(DATA EXTRACT)

/-- Major 0x32 by fn (R221). -/
def decodeMajor32 (w : Nat) : Except DecodeError Instr :=
  match fldFn w with
  | 0 => .ok (.trd (fldD w) (fldA w) (fldB w) (fldEa w) (fldEb w))
  | 1 => .ok (.twr (fldD w) (fldA w) (fldB w) (fldEa w) (fldEb w))
  | 2 => .ok (.twm (fldD w) (fldA w) (fldB w) (fldEa w) (fldEb w))
  | 3 => .ok (.tdrain (fldD w) (fldA w) (fldB w) (fldEa w) (fldEb w))
  | _ => .error .fn

/-- Major 0x33 by fn (R221). -/
def decodeMajor33 (w : Nat) : Except DecodeError Instr :=
  match fldFn w with
  | 0 => .ok (.mma (fldD w) (fldA w) (fldB w) (fldEa w) (fldEb w))
  | 1 => .ok (.mmas (fldD w) (fldA w) (fldB w) (fldEa w) (fldEb w))
  | 2 => .ok (.mmaq (fldD w) (fldA w) (fldB w) (fldEa w) (fldEb w))
  | 3 => needZero (fldA w == 0 && fldB w == 0) (.tzero (fldD w) (fldEa w) (fldEb w))
  | 4 => .ok (.tload (fldD w) (fldA w) (fldB w) (fldEa w) (fldEb w))
  | 5 => .ok (.tstore (fldD w) (fldA w) (fldB w) (fldEa w) (fldEb w))
  | 6 => needZero (fldD w == 0 && fldA w == 0 && fldB w == 0) (.tsync)
  | 7 => needZero (fldD w == 0 && fldB w == 0) (.msig (fldA w) (fldEa w) (fldEb w))
  | _ => .error .fn

/-- Major 0x34 by fn (R221). -/
def decodeMajor34 (w : Nat) : Except DecodeError Instr :=
  match fldFn w with
  | 0 => needZero (fldD w == 0) (.twalk (fldA w) (fldB w) (fldEa w) (fldEb w))
  | 1 => needZero (fldD w == 0) (.permit (fldA w) (fldB w) (fldEa w) (fldEb w))
  | 2 => needZero (fldD w == 0) (.srdef (fldA w) (fldB w) (fldEa w) (fldEb w))
  | 3 => needZero (fldD w == 0 && fldA w == 0 && fldB w == 0) (.clust)
  | 4 => needZero (fldD w == 0) (.vcnt (fldA w) (fldB w) (fldEa w) (fldEb w))
  | 5 => needZero (fldD w == 0) (.scaleb (fldA w) (fldB w) (fldEa w) (fldEb w))
  | 6 => needZero (fldB w == 0) (.tfill (fldD w) (fldA w) (fldEa w) (fldEb w))
  | _ => .error .fn

/-- Major 0x35 by fn (R221). -/
def decodeMajor35 (w : Nat) : Except DecodeError Instr :=
  match fldFn w with
  | 0 => needZero (fldD w == 0 && fldB w == 0) (.wake (fldA w) (fldEa w) (fldEb w))
  | 1 => needZero (fldD w == 0) (.sig (fldA w) (fldB w) (fldEa w) (fldEb w))
  | 2 => .ok (.depo (fldD w) (fldA w) (fldB w) (fldEa w) (fldEb w))
  | 3 => needZero (fldB w == 0) (.join (fldD w) (fldA w) (fldEa w) (fldEb w))
  | 4 => needZero (fldD w == 0 && fldA w == 0 && fldB w == 0) (.sleep)
  | 5 => needZero (fldB w == 0) (.sigw (fldD w) (fldA w) (fldEa w) (fldEb w))
  | 6 => needZero (fldD w == 0) (.ngrant (fldA w) (fldB w) (fldEa w) (fldEb w))
  | 7 => needZero (fldD w == 0) (.nrevoke (fldA w) (fldB w) (fldEa w) (fldEb w))
  | _ => .error .fn

/-- Major 0x36 by fn (R221). -/
def decodeMajor36 (w : Nat) : Except DecodeError Instr :=
  match fldFn w with
  | 0 => needZero (fldD w == 0 && fldB w == 0) (.launch (fldA w) (fldEa w) (fldEb w))
  | 1 => needZero (fldA w == 0 && fldB w == 0) (.take (fldD w) (fldEa w) (fldEb w))
  | 2 => needZero (fldD w == 0) (.post (fldA w) (fldB w) (fldEa w) (fldEb w))
  | 3 => needZero (fldB w == 0) (.qstat (fldD w) (fldA w) (fldEa w) (fldEb w))
  | _ => .error .fn

/-- Major 0x37 by fn (R221). -/
def decodeMajor37 (w : Nat) : Except DecodeError Instr :=
  match fldFn w with
  | 0 => .ok (.hnew (fldD w) (fldA w) (fldB w) (fldEa w) (fldEb w))
  | 1 => needZero (fldB w == 0) (.hsplit (fldD w) (fldA w) (fldEa w) (fldEb w))
  | 2 => needZero (fldD w == 0 && fldB w == 0) (.hdrop (fldA w) (fldEa w) (fldEb w))
  | 3 => needZero (fldB w == 0) (.hmerge (fldD w) (fldA w) (fldEa w) (fldEb w))
  | 4 => needZero (fldD w == 0) (.hbind (fldA w) (fldB w) (fldEa w) (fldEb w))
  | 5 => needZero (fldB w == 0) (.hinfo (fldD w) (fldA w) (fldEa w) (fldEb w))
  | 6 => .ok (.haddr (fldD w) (fldA w) (fldB w) (fldEa w) (fldEb w))
  | 7 => needZero (fldB w == 0) (.scopew (fldD w) (fldA w) (fldEa w) (fldEb w))
  | _ => .error .fn

/-- Major 0x38 by fn (R221). -/
def decodeMajor38 (w : Nat) : Except DecodeError Instr :=
  match fldFn w with
  | 0 => needZero (fldB w == 0) (.watch (fldD w) (fldA w) (fldEa w) (fldEb w))
  | 1 => needZero (fldB w == 0) (.unwatch (fldD w) (fldA w) (fldEa w) (fldEb w))
  | 2 => needZero (fldB w == 0) (.warm (fldD w) (fldA w) (fldEa w) (fldEb w))
  | 3 => needZero (fldB w == 0) (.wstat (fldD w) (fldA w) (fldEa w) (fldEb w))
  | _ => .error .fn
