/-- A marker record with its CRC (R199). -/
structure Marker where
  mseq : W32
  slot : Nat
  crc : W32
  deriving DecidableEq, Repr

/-- An image in a slot: its number stands for its bytes and for their digest; the version of its state table, the digest
of the key that signed it, the digest that the signature covers, and whether it was written whole (R199, R200). -/
structure Image where
  number : Nat
  version : Nat
  key : Nat
  digest : Nat
  whole : Bool
  deriving DecidableEq, Repr

/-- The versioned state table in hub memory, with the changes that it holds, oldest first: each the number of a firmware
service and what it was asked (R199, R418, log 19). -/
structure StateTable where
  version : Nat
  changes : List (List Nat)
  deriving DecidableEq, Repr

/-- A firmware complex with its two image slots (R199, R200, R418). -/
structure Complex where
  up : Bool
  active : Bool
  recovery : Bool
  slot0 : Image
  slot1 : Image
  mark0 : Marker
  mark1 : Marker
  running : Nat
  version : Nat
  /-- the standby's mirror of the state table (R199, R418) -/
  mirror : Option StateTable
  deriving DecidableEq, Repr

/-- A device event in a die controller's log: kind, die or 255, detail (R362). -/
structure DevEvent where
  kind : Nat
  die : Nat
  detail : Nat
  deriving DecidableEq, Repr

/-- Base registers firmware sets (R197, R110). -/
structure Bases where
  rcb : Nat
  sq : Nat
  db : Nat
  ns : Nat
  skein : Nat
  jpool : Nat
  rt : Nat
  wl : Nat
  skeinCount : Nat
  jpoolCount : Nat
  stackPool : Nat
  handover : Nat
  deriving DecidableEq, Repr

/-- PRECTL (R123). -/
structure Prectl where
  region : Nat
  busy : Bool
  done : Bool
  err : Bool
  /-- the drain phase has ended (R124) -/
  drained : Bool
  /-- regions of a fault domain still to be pre-empted (R368) -/
  queue : List Nat
  deriving DecidableEq, Repr

/-- A fradb breakpoint (R355, R357, R436): address, the original word in each attached region that maps it, number of the
arrival that stops (0: each), and whether it has come. -/
structure BreakPt where
  addr : Nat
  words : List (Nat × W32)
  hit : Nat
  spent : Bool
  deriving DecidableEq, Repr

/-- The debugger (R355 to R358, R436). -/
structure Fradb where
  attached : List Nat
  breaks : List BreakPt
  intakeHold : Bool
  /-- arms with a step pending: thread, arm (R355, R358) -/
  stepping : List (Nat × Bool)
  /-- arms that have made their step and wait for their operations before the hold (R356) -/
  stopping : List (Nat × Bool)
  /-- arms with a step pending whose instruction could not issue when it was tried last (R358) -/
  refused : List (Nat × Bool)
  /-- arms that execute the original instruction of the breakpoint they are at -/
  passing : List (Nat × Bool)
  report : List Nat
  deriving DecidableEq, Repr

/-- A RED contribution (R290, R144): entry numbers the RED it belongs to; base and bytes are its page. -/
structure Contrib where
  who : Who
  region : Nat
  entry : Nat
  base : Nat
  bytes : Nat
  core : Nat
  sched : Nat
  launch : Nat
  det : Bool
  rank : Nat
  epoch : Nat
  lane : Nat
  addr : W64
  issued : W64
  op : Nat
  et : Nat
  sat : Bool
  pc : Nat
  place : Place
  value : W32
  deriving DecidableEq, Repr

/-! ### Operations in flight -/

/-- A request to a host's or a peer's memory, of an operation in flight (R389, R390): arm, lane, address,
place, bytes, and what a store found there. -/
structure Far where
  armB : Bool
  lane : Nat
  addr : W64
  place : Place
  size : Nat
  old : Nat
  /-- further lanes of the one request of an ATOM or ATOMS at a host location (R439) -/
  also : List Nat
  /-- the clock when its instruction issued (R391) -/
  issued : W64
  deriving DecidableEq, Repr

/-- What a completion writes into a register. -/
inductive Fill where
  | word (r : RegId) (x : W32)
  /-- lanes of v(n) in the mask, and its tag -/
  | lanes (n : Nat) (m : Mask) (xs : List W32) (tag : Nat)
  /-- the same while other lanes of the instruction are still to be performed: the register stays empty (R439) -/
  | part (n : Nat) (m : Mask) (xs : List W32) (tag : Nat)
  deriving DecidableEq, Repr

/-- A word of a copy that its engine has not written (R299): the source's place and address, the value read at issue with
the error that reading it showed, the destination, and the error that its translation showed. -/
structure CopyWord where
  src : Place
  srcAddr : W64
  value : W32
  srcErr : Option Nat
  dst : Place
  dstAddr : W64
  dstErr : Option Nat
  deriving DecidableEq, Repr

/-- A copy under way (R299): its scheduler's slot, its arm, the clock at issue, the first error, the requests of the
lines sent last, the words still to write in the order of their lines. -/
structure CopyJob where
  core : Nat
  sched : Nat
  armB : Bool
  issued : W64
  err : Option MCheck
  far : List Far
  todo : List CopyWord
  deriving DecidableEq, Repr

/-- A row of a TRD waiting for its watermark (R15, R303), with the address and head word of its instruction
(R45). -/
structure TrdReq where
  issued : W64 × W32
  armB : Bool
  cl : Nat
  tile : Nat
  row : Nat
  vd : Nat
  mask : Mask
  deriving DecidableEq, Repr

/-- An operation that has left its issuer and has not completed. The event named in each docstring
takes the first of its kind. -/
inductive Flight where
  /-- LOAD_DATA_RETURN: the values, the error the response reports, if any (R391), the requests to hosts
  and peers -/
  | load (who : Who) (fills : List Fill) (err : Option MCheck) (far : List Far)
  /-- ATOMIC_RETURN, as a load -/
  | atomic (who : Who) (fills : List Fill) (err : Option MCheck) (far : List Far)
  /-- VSFU_COMPLETE -/
  | sfu (tid : Nat) (fills : List Fill)
  /-- STORE_PERFORMED -/
  | store (who : Who) (far : List Far)
  /-- CACHE_MAINTENANCE_COMPLETE -/
  | maint (who : Who)
  /-- WAKE/SIG/DEPO/JOIN/NGRANT/NREVOKE_DELIVERY -/
  | nameOp (op : NameOp)
  /-- POSTED_OP_ACK; of a name operation its target, and whether it took the direct path (R54) -/
  | ack (who : Who) (status : Nat) (dest : Option (Nat × Bool))
  /-- JOIN_VALUE_ARRIVAL -/
  | joinValue (who : Who) (reg : RegId) (x : W32)
  /-- SKEIN_ALLOC: destination pair, kind, descriptor, parent, and the pair that held the parent -/
  | skeinAlloc (tid : Nat) (d : RegId) (kind : Nat) (desc : W64) (parent : W64) (bpair : Option RegId)
  /-- INDIRECTION_ALLOC -/
  | indAlloc (tid : Nat) (d a : RegId) (h : W64)
  /-- SKEIN_DROP; who none: no issuing arm (R402), the region to charge -/
  | skeinDrop (who : Option Who) (charge : Nat) (h : W64)
  /-- SKEIN_BIND -/
  | skeinBind (who : Who) (h : W64) (fin : Option Place)
  /-- SCOPEW_ATTACH -/
  | scopewAttach (who : Who) (d a : RegId) (h : W64)
  /-- SKEIN_REPLY of HINFO: destination pair, handle -/
  | hinfo (tid : Nat) (d : RegId) (h : W64)
  /-- SKEIN_REPLY -/
  | skeinReply (tid : Nat) (fills : List Fill)
  /-- SCOPEW_COMPLETE -/
  | scopewDone (who : Who) (d : RegId) (x : W32)
  /-- TAKE_ITEM_DELIVERY -/
  | takeItem (who : Who) (armB : Bool) (d : Nat) (item : List W32)
  /-- POST_ACCEPT -/
  | post (who : Who) (q : Nat) (item : List W32)
  /-- WATCH_INSTALL_COMPLETE: the watch to install, or a status -/
  | watchInstall (tid : Nat) (d : RegId) (w : Option Watch) (status : W32)
  /-- WATCH_QUERY_REPLY -/
  | watchQuery (tid : Nat) (d : RegId) (x : W32)
  /-- UNWATCH_COMPLETE -/
  | unwatch (tid : Nat) (d : RegId) (wid : Nat) (x : W32)
  /-- WATCHED_WRITE_AT_HOME: physical word address, value before, value after -/
  | watchedWrite (pa : Nat) (old new : W32)
  /-- MSIG_DELIVERY -/
  | msig (who : Who) (reg : RegId) (cl : Nat) (x : W32)
  /-- TRD_SERVE -/
  | trd (who : Who) (r : TrdReq)
  /-- COPY_COMPLETE -/
  | copy (tid : Nat) (job : CopyJob)
  /-- BARRIER_ARRIVAL: issuing thread, arm, barrier, contribution, whether it then waits (BARX) -/
  | arrive (tid : Nat) (armB : Bool) (a b : Nat) (thenWait : Bool)
  /-- ATOMIC_BUFFER_DRAIN -/
  | drain (tid : Nat)
  /-- RED_APPLY -/
  | redApply (c : Contrib)
  /-- WALK_COMPLETE of a NOTPRESENT miss on a die -/
  | walk (die : Nat) (m : Miss)
  /-- FBREAD_REPLY -/
  | fbread (tid : Nat) (fills : List Fill)
  /-- COH_CHANGE_PUBLISH: PTE address, word to publish, status register, the frozen frame and its bytes, the
  frame it moves to -/
  | coh (tid : Nat) (d : RegId) (pteAt pte : Nat) (old : Place) (bytes : Nat) (new : Option Place)
  /-- WSLOAD_COMPLETE: die, 15 for all six; offset; the source and its pieces -/
  | wsload (tid : Nat) (armB : Bool) (die off : Nat) (src : W64) (parts : List (Place × Nat))
  /-- TLBINV_COMPLETE -/
  | tlbinv (tid : Nat) (armB : Bool) (kind va troot : Nat)
  /-- HALT_STOPPED -/
  | halt (tid : Nat) (armB : Bool) (target : Nat)
  /-- LOAD_DATA_RETURN of a reply that its thread, which has ended, takes no more: the thread, its region, LOC and the
  requests that can still fail (R249, R391) -/
  | discarded (tid region loc : Nat) (far : List Far)
  /-- SWAPOUT's wait for SAVED -/
  | swapout (tid : Nat) (d : RegId) (target : Nat)
  deriving DecidableEq, Repr

/-- Which agent moves next: an arm of a thread, or a step of another agent with its payload. -/
inductive Turn where
  | arm (tid : Nat) (armB : Bool)
  | event (i : Sys2Proof.Instr) (payload : List Nat)
  deriving DecidableEq, Repr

(End DATA EXTRACT)

EXERCISE BRIEF: Could you find each line in the entries that contains the string "frame" and copy it?

SOLVED PROBLEM:
  /-- COH_CHANGE_PUBLISH: PTE address, word to publish, status register, the frozen frame and its bytes, the
  frame it moves to -/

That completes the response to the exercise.